Other ways to help the healthcare system through the RSV crisis
Bagdasarian said it’s not just RSV that’s circulating now, making adults and children sick. Flu cases are starting to appear, along with coronaviruses, rhinoviruses, adenoviruses and others.
“What we’re telling people is to really think of this as viral respiratory season,” she said. “We are really asking people to just use common sense strategies, to use the tools we have to keep health systems functioning and … available to those in need of urgent medical care.

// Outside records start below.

-- ==== Sys2Proof/Machine/Flags.lean ====
section
/-! DEFINITION. The flags of the Fault Register and the line they drive (chapter 10), and the reset-cause flags
(R164). -/

namespace Sys2Proof.Machine

/-- The place of a kind in the order of the kinds, from 0: its number less one. -/
def FaultKind.place : FaultKind → Fin 13
  | .detStuckOn => 0
  | .detSilent => 1
  | .detChatter => 2
  | .mainlineLost => 3
  | .queueSpill => 4
  | .conflict => 5
  | .redLampOut => 6
  | .outputStuck => 7
  | .auxLampOut => 8
  | .lampTransient => 9
  | .supplyLoss => 10
  | .hostLost => 11
  | .autoChange => 12

/-- The number of a kind, 1 to 13 (section 10.1). -/
def FaultKind.number (k : FaultKind) : Nat := k.place.val + 1

/-- The word with the bit of a kind set. -/
def FaultKind.bitWord (k : FaultKind) : BitVec 16 := BitVec.ofNat 16 (2 ^ k.number)

/-- The capturing kinds (section 10.1): all but QUEUE_SPILL, LAMP_TRANSIENT and AUTO_CHANGE. -/
def FaultKind.capturing : FaultKind → Bool
  | .queueSpill | .lampTransient | .autoChange => false
  | _ => true

/-- The codes of the object classes (section 12.6). -/
def ObjectClass.code : ObjectClass → Nat
  | .detector => 1
  | .lane => 2
  | .ramp => 3
  | .part => 4

/-- The bits that name kinds: 1 to 13. -/
def kindBits : BitVec 16 := 0x3FFE

/-- Whether the flag of a kind is set. -/
def FaultRegister.flag (f : FaultRegister) (k : FaultKind) : Bool := f.flags.getLsbD k.number

/-- The count of a kind. -/
def FaultRegister.countOf (f : FaultRegister) (k : FaultKind) : Nat := f.counts[k.place]

/-- A mask word names a kind. -/
def maskHas (mask : BitVec 16) (k : FaultKind) : Bool := mask.getLsbD k.number

/-- The first-fault record and further-faults at an onset of a capturing kind (R150). -/
def FaultRegister.capture (record : FaultRecord) (f : FaultRegister) : FaultRegister :=
  match f.first with
  | none => { f with first := some record }
  | some _ => { f with further := true }

/-- An onset taken by the register: flag, count, and for a capturing kind the record (R149, R150). -/
def FaultRegister.onset (record : FaultRecord) (f : FaultRegister) : FaultRegister :=
  let counted :=
    { f with
      flags := f.flags ||| record.kind.bitWord
      counts := f.counts.set record.kind.place (satAdd 255 f.counts[record.kind.place]) }
  if record.kind.capturing then counted.capture record else counted

/-- FAULT CLEAR's effect on the register (R152). -/
def FaultRegister.clear (mask : BitVec 16) (f : FaultRegister) : FaultRegister :=
  let cleared :=
    { f with
      flags := f.flags &&& ~~~mask
      counts := Vector.ofFn fun i : Fin 13 => if mask.getLsbD (i.val + 1) then 0 else f.counts[i] }
  match f.first with
  | some record => if maskHas mask record.kind then { cleared with first := none, further := false } else cleared
  | none => cleared

/-- The kinds of a 16-bit mask operand; bits 0, 14 and 15 name none (R152, R154). -/
def kindMask (mask : Half) : BitVec 16 := mask &&& kindBits

/-- A kind is both in the alert mask and flagged (R155). -/
def FaultRegister.alerting (f : FaultRegister) : Bool := f.flags &&& f.mask != 0

/-- A full reset is in progress. -/
def ResetKinds.any (k : ResetKinds) : Bool := k.power || k.pin || k.clock

/-- The part is in a full reset (R163). -/
def State.resetting (s : State) : Bool := s.unit.inReset.any

/-- ALERT_N is driven low (R155): never during a reset. -/
def State.alertLow (s : State) : Bool := !s.resetting && s.faults.alerting

/-- An onset reported to the Fault Register, stamped with the uptime (R149, R150). -/
def raise (kind : FaultKind) (object : ObjectClass) (index detail : Nat) (s : State) : State :=
  { s with
    faults := s.faults.onset
      { kind := kind, object := object, index := index, detail := detail, uptime := s.unit.uptime } }

/-- The reset-cause flags that a full reset leaves: POWER alone if it included a power-up, else those held and the
kinds it included (R164). -/
def Causes.after (kinds : ResetKinds) (c : Causes) : Causes :=
  if kinds.power then { power := true, pin := false, clock := false, command := false }
  else { c with pin := c.pin || kinds.pin, clock := c.clock || kinds.clock }

end Sys2Proof.Machine
end

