-- ==== Sys2Proof/Machine/Ramps.lean ====
section
/-! DEFINITION. The requests of Ramp Control and the expiries of its times (chapter 5). -/

namespace Sys2Proof.Machine

/-- A request that names a ramp; a number above 3 is BAD_ID (chapter 5). -/
def withRamp (ramp : Byte) (serve : Fin 4 → State → Served) (s : State) : Served :=
  match rampOf? ramp with
  | none => refuse s .badId
  | some r => serve r s

/-! ## Configuration -/

/-- The configuration fields of a ramp record written (R33, R61). -/
def Ramp.configure (p : RampSettings) (x : Ramp) : Ramp :=
  { x with
    ctl := { x.ctl with interval := p.interval, suspendHoldOff := p.holdOff }
    queue := { x.queue with
      capacity := p.capacity, position := p.position
      emptyCheck := p.emptyCheck, queueCheck := p.queueCheck } }

/-- A CLOSED ramp enters STANDBY with the written configuration (R61, R22, R31, R35, R80, R98). -/
def State.openRamp (s : State) (r : Fin 4) (p : RampSettings) : State :=
  let opened := s.setRamp r
    (Ramp.configure p { Ramp.fullReset with ctl := { RampControl.fullReset with state := .standby } })
  (opened.formEntryDegraded r).formCeiling r

/-- The interval of a ramp restarts: its channels zero their on-time and count and clear their period marks (R10). -/
def State.restartInterval (s : State) (r : Fin 4) : State :=
  (s.modCtl r fun c => { c with elapsed := 0 }).mapChans fun _ c =>
    if s.rampOfDuty c.duty = some r then { c with onTime := 0, count := 0, periodMark := false } else c

/-- RAMP CONFIGURE of a STANDBY ramp (R61). -/
def State.reconfigureRamp (s : State) (r : Fin 4) (p : RampSettings) : State :=
  let written := s.modRamp r (Ramp.configure p)
  if p.interval = (s.ramp r).ctl.interval then written else written.restartInterval r

/-- The state check and the effect of RAMP CONFIGURE (R61). -/
def serveRampConfigure (p : RampSettings) (r : Fin 4) (s : State) : Served :=
  match s.rampState r with
  | .closed => acceptClamped (s.openRamp r p.clamp) (p.clamp ≠ p)
  | .standby => acceptClamped (s.reconfigureRamp r p.clamp) (p.clamp ≠ p)
  | .metering | .suspended | .stopping => refuse s .wrongState

/-- RAMP CONFIGURE (R61). -/
def execRampConfigure (ramp interval capacity queuePos emptyCheck queueCheck : Byte) (holdOff : Half)
    (s : State) : Host.Outcome State Fault Refusal :=
  request false
    (withRamp ramp (serveRampConfigure
      { interval := interval.toNat, capacity := capacity.toNat, position := queuePos.toNat
        emptyCheck := emptyCheck.toNat, queueCheck := queueCheck.toNat, holdOff := holdOff.toNat })) s

/-- RAMP READ (R79). -/
def execRampRead (ramp : Byte) (s : State) : Host.Outcome State Fault Refusal :=
  request false (withRamp ramp fun r s => accept s (s.rampReply r)) s

/-- A lane or a channel is bound to the ramp (R62). -/
def State.rampHeld (s : State) (r : Fin 4) : Bool :=
  !(s.members r).isEmpty || (List.finRange 32).any fun c => s.boundRamp c = some r

/-- The checks and the effect of RAMP CLOSE (R62). -/
def serveRampClose (r : Fin 4) (s : State) : Served :=
  if s.rampState r ≠ .standby then refuse s .wrongState
  else if s.rampHeld r then refuse s .inUse
  else accept (s.setRamp r Ramp.fullReset)

/-- RAMP CLOSE (R62). -/
def execRampClose (ramp : Byte) (s : State) : Host.Outcome State Fault Refusal :=
  request false (withRamp ramp serveRampClose) s

/-! ## Plan and mode -/

/-- The plan references that an accepted RAMP PLAN leaves (R54, R72); naming none in STANDBY holds the run counters at 0
(R70). -/
def RampControl.assign (plan : Option (Fin 16)) (c : RampControl) : RampControl :=
  if c.state = .standby then
    { c with
      active := plan, pending := none
      onRun := if plan.isSome then c.onRun else 0
      offRun := if plan.isSome then c.offRun else 0 }
  else { c with pending := plan }

/-- A plan that RAMP PLAN names is DEFINED; none needs no plan (R55). -/
def State.planNamed (s : State) : Option (Fin 16) → Bool
  | none => true
  | some p => (s.plan p).defined

/-- The checks and the effect of RAMP PLAN (R72). -/
def serveRampPlan (plan : Byte) (r : Fin 4) (s : State) : Served :=
  match orNone planOf? plan with
  | none => refuse s .badId
  | some p =>
    if s.rampState r = .closed then refuse s .wrongState
    else if !s.planNamed p then refuse s .undefined
    else accept (s.modCtl r (RampControl.assign p))

/-- RAMP PLAN (R72). -/
def execRampPlan (ramp plan : Byte) (s : State) : Host.Outcome State Fault Refusal :=
  request false (withRamp ramp (serveRampPlan plan)) s

/-- The mode codes of R69. -/
def modeOf? (b : Byte) : Option Mode :=
  match b.toNat with
  | 0 => some .host
  | 1 => some .auto
  | _ => none

/-- The checks and the effect of RAMP MODE (R69). -/
def serveRampMode (mode : Byte) (r : Fin 4) (s : State) : Served :=
  if s.rampState r = .closed then refuse s .wrongState
  else match modeOf? mode with
    | none => refuse s .badValue
    | some m => accept (s.clearRuns (s.modCtl r fun c => { c with mode := m }))

/-- RAMP MODE (R69). -/
def execRampMode (ramp mode : Byte) (s : State) : Host.Outcome State Fault Refusal :=
  request false (withRamp ramp (serveRampMode mode)) s

/-! ## Start and stop -/

/-- The start conditions, in their order, and the start (R64, R65). -/
def serveRampStart (r : Fin 4) (s : State) : Served :=
  if s.rampState r ≠ .standby then refuse s .wrongState
  else match s.startBar r with
    | some result => refuse s result
    | none => accept (s.startRamp r)

/-- RAMP START (R64). -/
def execRampStart (ramp : Byte) (s : State) : Host.Outcome State Fault Refusal :=
  request false (withRamp ramp serveRampStart) s

/-- The effect of RAMP STOP by the ramp's state (R66). -/
def serveRampStop (r : Fin 4) (s : State) : Served :=
  if s.rampState r = .closed then refuse s .wrongState else accept (s.stopRamp r)

/-- RAMP STOP (R66). -/
def execRampStop (ramp : Byte) (s : State) : Host.Outcome State Fault Refusal :=
  request false (withRamp ramp serveRampStop) s

/-! ## Override -/

/-- An accepted override and the rate under it (R73, R91). -/
def State.setOverride (s : State) (r : Fin 4) (rate minutes : Nat) : State :=
  s.modRamp r fun x =>
    { x.handRate (x.rate.atOverride rate) with
      ctl := { x.ctl with override := some { rate := rate, minutes := minutes, run := 0 } } }

/-- The checks and the effect of RAMP OVERRIDE (R73). -/
def serveRampOverride (rate minutes : Nat) (r : Fin 4) (s : State) : Served :=
  if s.rampState r ≠ .metering then refuse s .wrongState
  else if s.sup.stage ≠ .present then refuse s .supervision
  else
    acceptClamped (s.setOverride r (clampTo 60 3600 rate) (clampTo 1 240 minutes))
      (clampTo 60 3600 rate ≠ rate || clampTo 1 240 minutes ≠ minutes)

/-- RAMP OVERRIDE (R73). -/
def execRampOverride (ramp : Byte) (rate : Half) (minutes : Byte) (s : State) : Host.Outcome State Fault Refusal :=
  request false (withRamp ramp (serveRampOverride rate.toNat minutes.toNat)) s

/-- The override becomes absent; the rate part stands (R74, R95). -/
def State.endOverride (s : State) (r : Fin 4) : State := s.modCtl r fun c => { c with override := none }

/-- RAMP OVERRIDE CANCEL (R74). -/
def execRampOverrideCancel (ramp : Byte) (s : State) : Host.Outcome State Fault Refusal :=
  request false (withRamp ramp fun r s => accept (s.endOverride r)) s

/-- OVERRIDE_EXPIRY: the remaining minutes of a standing override would fall from 1 (R74). -/
def execOverrideExpiry (r : Fin 4) (s : State) : Host.Outcome State Fault Refusal :=
  event (fun s => s.endOverride r) s

/-! ## Suspension -/

/-- The checks and the effect of RAMP SUSPEND (R75). -/
def serveRampSuspend (minutes : Nat) (r : Fin 4) (s : State) : Served :=
  if s.rampState r ≠ .metering then refuse s .wrongState
  else if (s.ramp r).ctl.holdOff ≠ 0 then refuse s .tooSoon
  else if (s.members r).any fun l => (s.lane l).redSuspect then refuse s .faultPending
  else acceptClamped (s.enterSuspended r (clampTo 1 120 minutes)) (clampTo 1 120 minutes ≠ minutes)

/-- RAMP SUSPEND (R75). -/
def execRampSuspend (ramp minutes : Byte) (s : State) : Host.Outcome State Fault Refusal :=
  request false (withRamp ramp (serveRampSuspend minutes.toNat)) s

/-- The state check and the effect of RAMP RESUME (R76). -/
def serveRampResume (r : Fin 4) (s : State) : Served :=
  if s.rampState r = .suspended then accept (s.resumeRamp r) else refuse s .wrongState

/-- RAMP RESUME (R76). -/
def execRampResume (ramp : Byte) (s : State) : Host.Outcome State Fault Refusal :=
  request false (withRamp ramp serveRampResume) s

/-- SUSPENSION_EXPIRY: the suspension remaining of a SUSPENDED ramp would fall from 1 (R76). -/
def execSuspensionExpiry (r : Fin 4) (s : State) : Host.Outcome State Fault Refusal :=
  event (fun s => if s.rampState r = .suspended then s.resumeRamp r else s) s

/-- HOLD_OFF_END: the hold-off remaining of a METERING ramp counts down to 0 (R77). -/
def execHoldOffEnd (r : Fin 4) (s : State) : Host.Outcome State Fault Refusal :=
  event (fun s =>
    if s.rampState r = .metering then s.modCtl r fun c => { c with holdOff := 0, holdOffRun := 0 } else s) s

end Sys2Proof.Machine
end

“We want to make sure that if someone has a heart attack or a stroke or someone is involved in a traffic accident, they have access to the excellent health care that they would normally have access to.”
That means being up to date on COVID-19 vaccines, she said, and getting a flu shot.
“If you’re not feeling well, stay home and away from others…to stop the spread to others,” she said. “We have to remember that what might be a mild infection for someone in their 20s and 30s could be a life-threatening infection for a newborn or an elderly or immunocompromised person.”